The F0 cues to tone and phonation, respectively, are also perceptually distinguished by the nature of their pitch trajectories. The F0 cues to phonation appear to lack specific pitch targets and manifest primarily as a deviation from the pitch trajectory. The lack of an apparent pitch target, combined with the relatively short duration of the F0 fluctuations observed here, distinguish the cues to tone from the cues to phonation. We assume that this distinction makes for a situation in which F0 is able to simultaneously provide the primary cue to tonal contrasts and a phonetic enhancement of the phonation contrast. As a result, our data provide an instance of one laryngeal cue, F0, simultaneously contributing to two laryngeal contrasts, tone and phonation.

6.5 The Phonological Status of Rearticulated Vowels

The focus of this discussion has been the phonetic enhancement of the phonation contrast between checked (Vʔ) and modal (V) vowels in MacZ. A secondary goal of this paper was to consider phonetic evidence related to the phonological status of rearticulated vowels, and whether they are best analyzed as single vowels with a glottal interruption (VʔV) or as disyllabic sequences of a checked vowel followed by a modal vowel (Vʔ.V). A summary of the phonotactic arguments for and against each analysis was presented in Section 3.2. The current study presented an opportunity to add phonetic evidence to our understanding of the status of rearticulated vowels by comparing their acoustic characteristics to those of checked and modal vowels.
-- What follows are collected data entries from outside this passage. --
-- ==== Sys2Proof/Laws/KeptCommandPath.lean ====
section
/-! SUPPORT. Every function of Machine/CommandPath.lean that changes the state keeps `Kept`. -/

set_option linter.unusedSimpArgs false
set_option Elab.async false

namespace Sys2Proof.Machine

theorem kept_apstat {q s} (h : Kept q s) : Kept q (apstat s) := by
  unfold apstat
  (try dsimp only)
  (repeat' split) <;> simp (maxDischargeDepth := 60) +contextual only [kept_mk, kept_fold, kept_ite, kept_ite1, kept_ite2, kept_ite22, kept_foldl, kept_foldl2, kept_foldl1, kept_setB, kept_setF, h, implies_true, and_self]

theorem kept_aperBoundary {q s} (h : Kept q s) : Kept q (aperBoundary s) := by
  simp (maxDischargeDepth := 60) +contextual only [aperBoundary, kept_ite, kept_applyCommitted, kept_apstat, kept_clShort, h]

theorem kept_commitSettle {q s} (h : Kept q s) : Kept q (commitSettle s) := by
  simp (maxDischargeDepth := 60) +contextual only [commitSettle, kept_ite, kept_completeTokens, h]

theorem kept_guardRank {q r s} (h : Kept q s) : Kept q (guardRank r s) := by
  simp (maxDischargeDepth := 60) +contextual only [guardRank, kept_ite, kept_erasureEffect, kept_readmitEffect, kept_secondEffect, h]

theorem kept_everyBoundary {q s} (h : Kept q s) : Kept q (everyBoundary s) := by
  simp (maxDischargeDepth := 60) +contextual only [everyBoundary, kept_aperBoundary, kept_commitSettle, kept_guardBoundary, h]

theorem kept_boundaryRank {q r s} (h : Kept q s) : Kept q (boundaryRank r s) := by
  simp (maxDischargeDepth := 60) +contextual only [boundaryRank, kept_guardRank, kept_rankBoundary, h]

theorem kept_boundaryAll {q s} (h : Kept q s) : Kept q (boundaryAll s) := by
  simp (maxDischargeDepth := 60) +contextual only [boundaryAll, kept_foldl, kept_anyBoundary, kept_everyBoundary, kept_guardRank, h, implies_true]

theorem kept_slotDeselect {q s} (h : Kept q s) : Kept q (slotDeselect s) := by
  simp (maxDischargeDepth := 60) +contextual only [slotDeselect, kept_mk, kept_fold, h]

theorem kept_forward {q p s} (h : Kept q s) : Kept q (forward p s) := by
  simp (maxDischargeDepth := 60) +contextual only [forward, kept_mk, kept_fold, h]

theorem kept_parityFail {q p s} (h : Kept q s) : Kept q (parityFail p s) := by
  simp (maxDischargeDepth := 60) +contextual only [parityFail, kept_ite, kept_halert, kept_incF, kept_raise, kept_setF, kept_setReg, kept_slotDeselect, h]

theorem kept_illegal {q code p s} (h : Kept q s) : Kept q (illegal code p s) := by
  simp (maxDischargeDepth := 60) +contextual only [illegal, kept_ite, kept_incF, kept_raise, kept_setF, kept_slotDeselect, h]

theorem kept_probeEnds {q p s} (h : Kept q s) : Kept q (probeEnds p s) := by
  simp (maxDischargeDepth := 60) +contextual only [probeEnds, kept_mk, kept_fold, kept_ite, kept_ite1, kept_ite2, kept_drew, h, implies_true]

theorem kept_receive {q p bcw reserved single badMrw effect s0} (h : Kept q s0) (heffect : ∀ a, Kept q a → Kept q (effect a)) : Kept q (receive p bcw reserved single badMrw effect s0) := by
  unfold receive
  (try dsimp only)
  (repeat' split) <;> simp (maxDischargeDepth := 60) +contextual only [kept_mk, kept_fold, kept_ite, kept_ite1, kept_ite2, kept_caSample, kept_illegal, kept_parityFail, kept_probeEnds, kept_setF, kept_slotDeselect, kept_trainAnswer, kept_ite22, h, heffect, implies_true, and_self]

theorem kept_actEffect {q p bg bank row s} (h : Kept q s) : Kept q (actEffect p bg bank row s) := by
  simp (maxDischargeDepth := 60) +contextual only [actEffect, kept_apstat, kept_forward, kept_trackOpen, h]

theorem kept_preEffect {q p kind bg bank s} (h : Kept q s) : Kept q (preEffect p kind bg bank s) := by
  simp (maxDischargeDepth := 60) +contextual only [preEffect, kept_apstat, kept_forward, kept_trackClosed, h]

theorem kept_countProbe {q r s} (h : Kept q s) : Kept q (countProbe r s) := by
  simp (maxDischargeDepth := 60) +contextual only [countProbe, kept_mk, kept_fold, kept_ite, h]

theorem kept_refRank {q free r s} (h : Kept q s) : Kept q (refRank free r s) := by
  simp (maxDischargeDepth := 60) +contextual only [refRank, kept_ite, kept_boundaryRank, kept_closeRank, kept_markRefresh, h]

theorem kept_refEffect {q p hostFree dramFree rankFree s} (h : Kept q s) : Kept q (refEffect p hostFree dramFree rankFree s) := by
  simp (maxDischargeDepth := 60) +contextual only [refEffect, kept_ite, kept_foldl, kept_apstat, kept_commonBoundary, kept_countProbe, kept_everyBoundary, kept_forward, kept_hostBoundary, kept_refRank, h, implies_true]

theorem kept_sreEffect {q p s} (h : Kept q s) : Kept q (sreEffect p s) := by
  simp (maxDischargeDepth := 60) +contextual only [sreEffect, kept_foldl, kept_apstat, kept_closeRank, kept_forward, kept_setF, h, implies_true]

theorem kept_otherEffect {q p srx s} (h : Kept q s) : Kept q (otherEffect p srx s) := by
  simp (maxDischargeDepth := 60) +contextual only [otherEffect, kept_ite, kept_foldl, kept_forward, kept_setBitF, h, implies_true]

theorem kept_reservedHit {q r idx write s} (h : Kept q s) : Kept q (reservedHit r idx write s) := by
  simp (maxDischargeDepth := 60) +contextual only [reservedHit, kept_ite, kept_gapHit, kept_incF, kept_setB, kept_setF, kept_trace, h]

theorem kept_autoClose {q auto r bg bank s} (h : Kept q s) : Kept q (autoClose auto r bg bank s) := by
  simp (maxDischargeDepth := 60) +contextual only [autoClose, kept_ite, kept_trackClosed, h]

theorem kept_dramAccess {q p bg bank col bo write auto s} (h : Kept q s) : Kept q (dramAccess p bg bank col bo write auto s) := by
  unfold dramAccess
  (try dsimp only)
  (repeat' split) <;> simp (maxDischargeDepth := 60) +contextual only [kept_mk, kept_fold, kept_ite, kept_ite1, kept_ite2, kept_ite22, kept_foldl, kept_foldl2, kept_foldl1, kept_apstat, kept_autoClose, kept_forward, kept_reservedHit, h, implies_true, and_self]

theorem kept_aperViolation {q s0 l off bo write s col} (_h : Kept q s0) (h1 : Kept q s) : Kept q (aperViolation s0 l off bo write s col) := by
  simp (maxDischargeDepth := 60) +contextual only [aperViolation, kept_ite, kept_raise, h1]

theorem kept_aperAccess {q p bg bank row off col bo write auto held s} (h : Kept q s) : Kept q (aperAccess p bg bank row off col bo write auto held s) := by
  simp (maxDischargeDepth := 60) +contextual only [aperAccess, kept_mk, kept_fold, kept_ite, kept_aperViolation, kept_apstat, kept_autoClose, kept_countHeld, kept_forward, kept_hostReadLine, kept_slotDeselect, h]
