-- ==== Sys2Proof/Laws/KeptBlockReset.lean ====
section
/-! SUPPORT. Every function of Machine/BlockReset.lean that changes the state keeps `Kept`. -/

set_option linter.unusedSimpArgs false
set_option Elab.async false

namespace Sys2Proof.Machine

theorem kept_patchStart {q s} (h : Kept q s) : Kept q (patchStart s) := by
  simp (maxDischargeDepth := 60) +contextual only [patchStart, kept_mk, kept_fold, kept_ite, kept_readCopy, kept_setF, h]

theorem kept_configStart {q s} (h : Kept q s) : Kept q (configStart s) := by
  unfold configStart
  (try dsimp only)
  (repeat' split) <;> simp (maxDischargeDepth := 60) +contextual only [kept_mk, kept_fold, kept_ite, kept_ite1, kept_ite2, kept_ite22, kept_foldl, kept_foldl2, kept_foldl1, kept_readCfg, kept_setF, h, implies_true, and_self]

theorem kept_calValidStart {q s} (h : Kept q s) : Kept q (calValidStart s) := by
  simp (maxDischargeDepth := 60) +contextual only [calValidStart, kept_foldl, kept_foldl2, kept_foldl1, kept_setB, h, implies_true]

theorem kept_stewardRestart {q s} (h : Kept q s) : Kept q (stewardRestart s) := by
  simp (maxDischargeDepth := 60) +contextual only [stewardRestart, kept_mk, kept_fold, kept_cfgLoad, kept_patchStart, kept_sessionEnd, h]

theorem kept_hctReload {q s} (h : Kept q s) : Kept q (hctReload s) := by
  unfold hctReload
  dsimp only
  split
  · exact h
  · exact kept_hctStart (kept_hct h (smWf_foldl (fun _ _ ha => smWf_smSet ha) smWf_nil))

theorem kept_liftExclusions {q s} (h : Kept q s) : Kept q (liftExclusions s) := by
  simp (maxDischargeDepth := 60) +contextual only [liftExclusions, kept_foldl, kept_setF, h, implies_true]

theorem kept_storeAbandon {q s} (h : Kept q s) : Kept q (storeAbandon s) := by
  simp (maxDischargeDepth := 60) +contextual only [storeAbandon, kept_mk, kept_fold, kept_setF, h]

theorem kept_resetCoreBlock {q src s} (h : Kept q s) : Kept q (resetCoreBlock src s) := by
  simp (maxDischargeDepth := 60) +contextual only [resetCoreBlock, kept_mk, kept_fold, kept_ite, kept_ite1, kept_ite2, kept_foldl, kept_foldl2, kept_foldl1, kept_dropGap, kept_dropSweep, kept_hctReload, kept_liftExclusions, kept_marchStop, kept_pauseHostAll, kept_setF, kept_unblock, h, implies_true]

theorem kept_resetMgtBlock {q src s} (h : Kept q s) : Kept q (resetMgtBlock src s) := by
  simp (maxDischargeDepth := 60) +contextual only [resetMgtBlock, kept_ite, kept_discEnable, kept_mclkLocked, kept_retrain, kept_sessionEnd, kept_setF, kept_stewardRestart, kept_storeAbandon, h]

theorem kept_blockReset {q src s} (h : Kept q s) : Kept q (blockReset src s) := by
  simp (maxDischargeDepth := 60) +contextual only [blockReset, kept_ite, kept_resetCoreBlock, kept_resetMgtBlock, h]

end Sys2Proof.Machine
end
Under existing analyses of other Zapotec languages, rearticulated vowels are considered single vowels with a glottal interruption (VʔV) that differ from checked vowels primarily in that their [+glottalized] feature is anchored to the center portion of the vowel rather than the final portion of the vowel (Arellanes Arellanes 2014; López Nicolas 2014). Under such an analysis, the vowel portion following the glottalization is simply an echo or continuation of the vowel preceding the glottalization, and it does not have the phonological status of a modal vowel. Therefore if this is the correct analysis, we might expect to see acoustic cues to glottalization similar to those of checked vowels near the central portion of the vowel rather than at the end, but we would not necessarily expect phonetic enhancements like those of modal vowels to occur in the final portion of the vowel.

In Section 3.2, we suggested another possible interpretation of these vowels based on the phonotactic characteristics of MacZ. What have been assumed to be individual vowels with a glottal closure produced in the middle (VʔV), based largely on the syllable structures of other Zapotec varieties, could in MacZ be better analyzed as a sequence of two vowels with the same quality, the first checked and the second phonologically modal (Vʔ.V). If this is the case, we would expect to see phonetic enhancements similar to those of checked vowels in the V1 portion of the vowel sequence and phonetic enhancements similar to those of modal vowels in the V2 portion of the sequence.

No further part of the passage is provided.